We’ve stated here before that the FY 2010 HECM subsidy request has nothing to do with HECMs endorsed in prior years, but it bears repeating given that this was one of the first questions in the article comments.
Why Actuals Aren’t As Important As Forecasts
We and others have been passionate (as much as you can be about accounting) about seeing a full audit of actual claim experience on the HECM program, but it’s important to also understand that this isn’t a silver bullet to the current subsidy challenges.
While FHA does periodically publish some information about their actual claims activity (including a great presentation that we’ve reposted here for ease of reference), let’s keep in mind three big challenges when dealing with this data, even if they did publish everything that happened thus far:
1) There are still loans active from very early years of the program, including 1990.
2) Until all loans are resolved for a few high volume years, we won’t have a satisfying ‘actuals’ answer as we’ll always have to rely on projections -the industry didn’t generate enough volume to be statistically reliable until much more recently and it takes 20+ years to have all the loans resolve.
3) Even if we had a high volume year fully resolved to rely on, it isn’t likely to provide nearly the satisfaction that we might expect simply because the one thing everyone can be sure of is that home price changes in the future won’t mirror the past.
So at the end of the day this is always going to be a forecasting exercise no matter what we do, and while we can feel more comfortable with more data/experience to rely upon, we’re just going to have to get used to being wrong when we try to predict the future.
Forecast Errors Are Inevitable, Tolerance Is Not
The real question seems to be what level of tolerance do we have for the potential magnitude of our errors in forecasting, plus or minus, in any given year?
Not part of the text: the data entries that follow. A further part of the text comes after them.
-- ==== Sys2Proof/Laws/KeepsOps.lean ====
section
/-! SUPPORT. What the operations of Ops.lean, RegWrite.lean, Burst.lean keep: one lemma each, by composition (Laws/Keeps.lean). -/
namespace Sys2Proof.Machine

theorem State.draw_keeps {s0 : State} {x0 : State} {x1 : Nat} (h : Keeps s0 x0) :
    Keeps s0 (State.draw x0 x1).2 := by
  exact Keeps.trans h ⟨rfl, id, id, Nat.le_succ _⟩

theorem State.setR_keeps {s0 : State} {x0 : State} {x1 : Reg} {x2 : Nat} {x3 : BitVec 64} (h : Keeps s0 x0) :
    Keeps s0 (State.setR x0 x1 x2 x3) := by
  unfold State.setR
  refine Keeps.upd ?_
  exact h

theorem State.setFld_keeps {s0 : State} {x0 : State} {x1 : Fld} {x2 : Nat} {x3 : Nat} (h : Keeps s0 x0) :
    Keeps s0 (State.setFld x0 x1 x2 x3) := by
  unfold State.setFld
  refine State.setR_keeps ?_
  exact h

theorem State.incSat_keeps {s0 : State} {x0 : State} {x1 : Fld} {x2 : Nat} {x3 : Nat} (h : Keeps s0 x0) :
    Keeps s0 (State.incSat x0 x1 x2 x3) := by
  unfold State.incSat
  refine State.setFld_keeps ?_
  exact h

theorem State.incWrap_keeps {s0 : State} {x0 : State} {x1 : Fld} {x2 : Nat} {x3 : Nat} (h : Keeps s0 x0) :
    Keeps s0 (State.incWrap x0 x1 x2 x3) := by
  unfold State.incWrap
  refine State.setFld_keeps ?_
  exact h

theorem State.orFlags_keeps {s0 : State} {x0 : State} {x1 : Reg} {x2 : Nat} {x3 : NumFlags} (h : Keeps s0 x0) :
    Keeps s0 (State.orFlags x0 x1 x2 x3) := by
  unfold State.orFlags
  refine State.setR_keeps ?_
  exact h

theorem State.setByte_keeps {s0 : State} {x0 : State} {x1 : Nat} {x2 : Nat} (h : Keeps s0 x0) :
    Keeps s0 (State.setByte x0 x1 x2) := by
  exact Keeps.trans h ⟨rfl, fun w => Tab.wf_set _ _ w, id, Nat.le_refl _⟩

theorem State.putRaw_keeps {s0 : State} {x0 : State} {x1 : Nat} {x2 : Nat} {x3 : Nat} (h : Keeps s0 x0) :
    Keeps s0 (State.putRaw x0 x1 x2 x3) := by
  induction x3 generalizing x0 x1 x2 with
  | zero => exact h
  | succ n ih => exact ih (State.setByte_keeps h)

theorem State.setHome_keeps {s0 : State} {x0 : State} {x1 : Nat} {x2 : Home} (h : Keeps s0 x0) :
    Keeps s0 (State.setHome x0 x1 x2) := by
  unfold State.setHome
  refine Keeps.upd ?_
  exact h

theorem State.dropCollected_keeps {s0 : State} {x0 : State} {x1 : Nat} (h : Keeps s0 x0) :
    Keeps s0 (State.dropCollected x0 x1) := by
  unfold State.dropCollected
  split
  · split
    · exact h
    · refine State.setHome_keeps ?_
      exact h
  · exact h

theorem State.dropCopies_keeps {s0 : State} {x0 : State} {x1 : Nat} (h : Keeps s0 x0) :
    Keeps s0 (State.dropCopies x0 x1) := by
  unfold State.dropCopies
  extract_lets +onlyGivenNames a1
  have ka1 : Keeps s0 a1 := by
    unfold a1
    refine State.dropCollected_keeps ?_
    exact h
  split
  · exact ka1
  · refine Keeps.upd ?_
    exact ka1

theorem State.storeLine_keeps {s0 : State} {x0 : State} {x1 : Nat} {x2 : Nat} {x3 : Bool} (h : Keeps s0 x0) :
    Keeps s0 (State.storeLine x0 x1 x2 x3) := by
  unfold State.storeLine
  extract_lets +onlyGivenNames a1
  have ka1 : Keeps s0 a1 := by
    unfold a1
    refine State.putRaw_keeps ?_
    exact h
  refine Keeps.upd ?_
  exact ka1

theorem State.writeLine_keeps {s0 : State} {x0 : State} {x1 : Nat} {x2 : Nat} {x3 : Nat} (h : Keeps s0 x0) :
    Keeps s0 (State.writeLine x0 x1 x2 x3) := by
  unfold State.writeLine
  split
  · refine State.storeLine_keeps ?_
    refine State.dropCopies_keeps ?_
    exact h
  · split
    extract_lets +onlyGivenNames a1
    have ka1 : Keeps s0 a1 := by
      unfold a1
      refine State.dropCopies_keeps ?_
      exact h
    split
    · refine State.storeLine_keeps ?_
      exact ka1
    · split
      · refine Keeps.foldl ?_ ?_
        · intro b1 b2 b3
          split
          · refine State.setByte_keeps ?_
            exact b3
          · exact b3
        · exact ka1
      · refine State.storeLine_keeps ?_
        exact ka1

theorem State.putLine_keeps {s0 : State} {x0 : State} {x1 : Nat} {x2 : Nat} (h : Keeps s0 x0) :
    Keeps s0 (State.putLine x0 x1 x2) := by
  unfold State.putLine
  refine State.storeLine_keeps ?_
  refine State.dropCopies_keeps ?_
  exact h

theorem State.putGo_keeps {s0 : State} {x0 : State} {x1 : Nat} {x2 : Nat} {x3 : Nat} {x4 : Nat} (h : Keeps s0 x0) :
    Keeps s0 (State.putGo x0 x1 x2 x3 x4) := by
  induction x4 generalizing x0 x1 x2 x3 with
  | zero => exact h
  | succ n ih =>
    unfold State.putGo
    split
    · exact h
    · exact ih (State.writeLine_keeps h)

theorem State.putMem_keeps {s0 : State} {x0 : State} {x1 : Nat} {x2 : Nat} {x3 : Nat} (h : Keeps s0 x0) :
    Keeps s0 (State.putMem x0 x1 x2 x3) := by
  unfold State.putMem
  refine State.putGo_keeps ?_
  exact h

theorem State.zeroMem_keeps {s0 : State} {x0 : State} {x1 : Nat} {x2 : Nat} (h : Keeps s0 x0) :
    Keeps s0 (State.zeroMem x0 x1 x2) := by
  unfold State.zeroMem
  split
  · exact Keeps.trans h ⟨rfl, fun w => Tab.wf_filter _ w, id, Nat.le_refl _⟩
  · exact Keeps.foldl (fun _ _ k => State.putLine_keeps k) h

theorem State.msi_keeps {s0 : State} {x0 : State} {x1 : Nat} {x2 : Nat} (h : Keeps s0 x0) :
    Keeps s0 (State.msi x0 x1 x2) := by
  unfold State.msi
  split
  · extract_lets +onlyGivenNames a1
    refine Keeps.upd ?_
    exact h
  · exact h

theorem State.aplicRaise_keeps {s0 : State} {x0 : State} {x1 : Nat} (h : Keeps s0 x0) :
    Keeps s0 (State.aplicRaise x0 x1) := by
  unfold State.aplicRaise
  extract_lets +onlyGivenNames a2
  split
  · exact h
  · split
    · refine State.msi_keeps ?_
      exact h
    · refine Keeps.upd ?_
      exact h

theorem State.wire_keeps {s0 : State} {x0 : State} {x1 : State} {x2 : Nat} (h : Keeps s0 x0) :
    Keeps s0 (State.wire x0 x1 x2) := by
  unfold State.wire
  split
  · refine State.aplicRaise_keeps ?_
    exact h
  · exact h

theorem State.ringLines_keeps {s0 : State} {x0 : State} {x1 : Nat} {x2 : List Nat} (h : Keeps s0 x0) :
    Keeps s0 (State.ringLines x0 x1 x2).1 := by
  fun_induction State.ringLines x0 x1 x2 with
  | case1 s a b rest base size p ih => exact ih (State.setFld_keeps (State.putLine_keeps h))
  | case2 => exact h

theorem State.flushRing_keeps {s0 : State} {x0 : State} {x1 : Nat} (h : Keeps s0 x0) :
    Keeps s0 (State.flushRing x0 x1) := by
  unfold State.flushRing
  split
  · exact h
  · extract_lets +onlyGivenNames a1
    split
    refine State.wire_keeps ?_
    refine Keeps.upd ?_
    refine Keeps.of1 ‹_› ?_
    refine State.ringLines_keeps ?_
    exact h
Given the political process/environment and the fact that the program is now in a government insurance fund that requires annualized accounting rather than blending the plus/minus forecasting errors over several years to achieve a longer term net number like most private insurance companies, the tolerance seems to be much lower at the same time the political process is directly affecting the most important inputs to the forecasting process.
The sooner we as an industry can get comfortable with managing some of these risks together with our key stakeholders in the political and regulatory process, the better.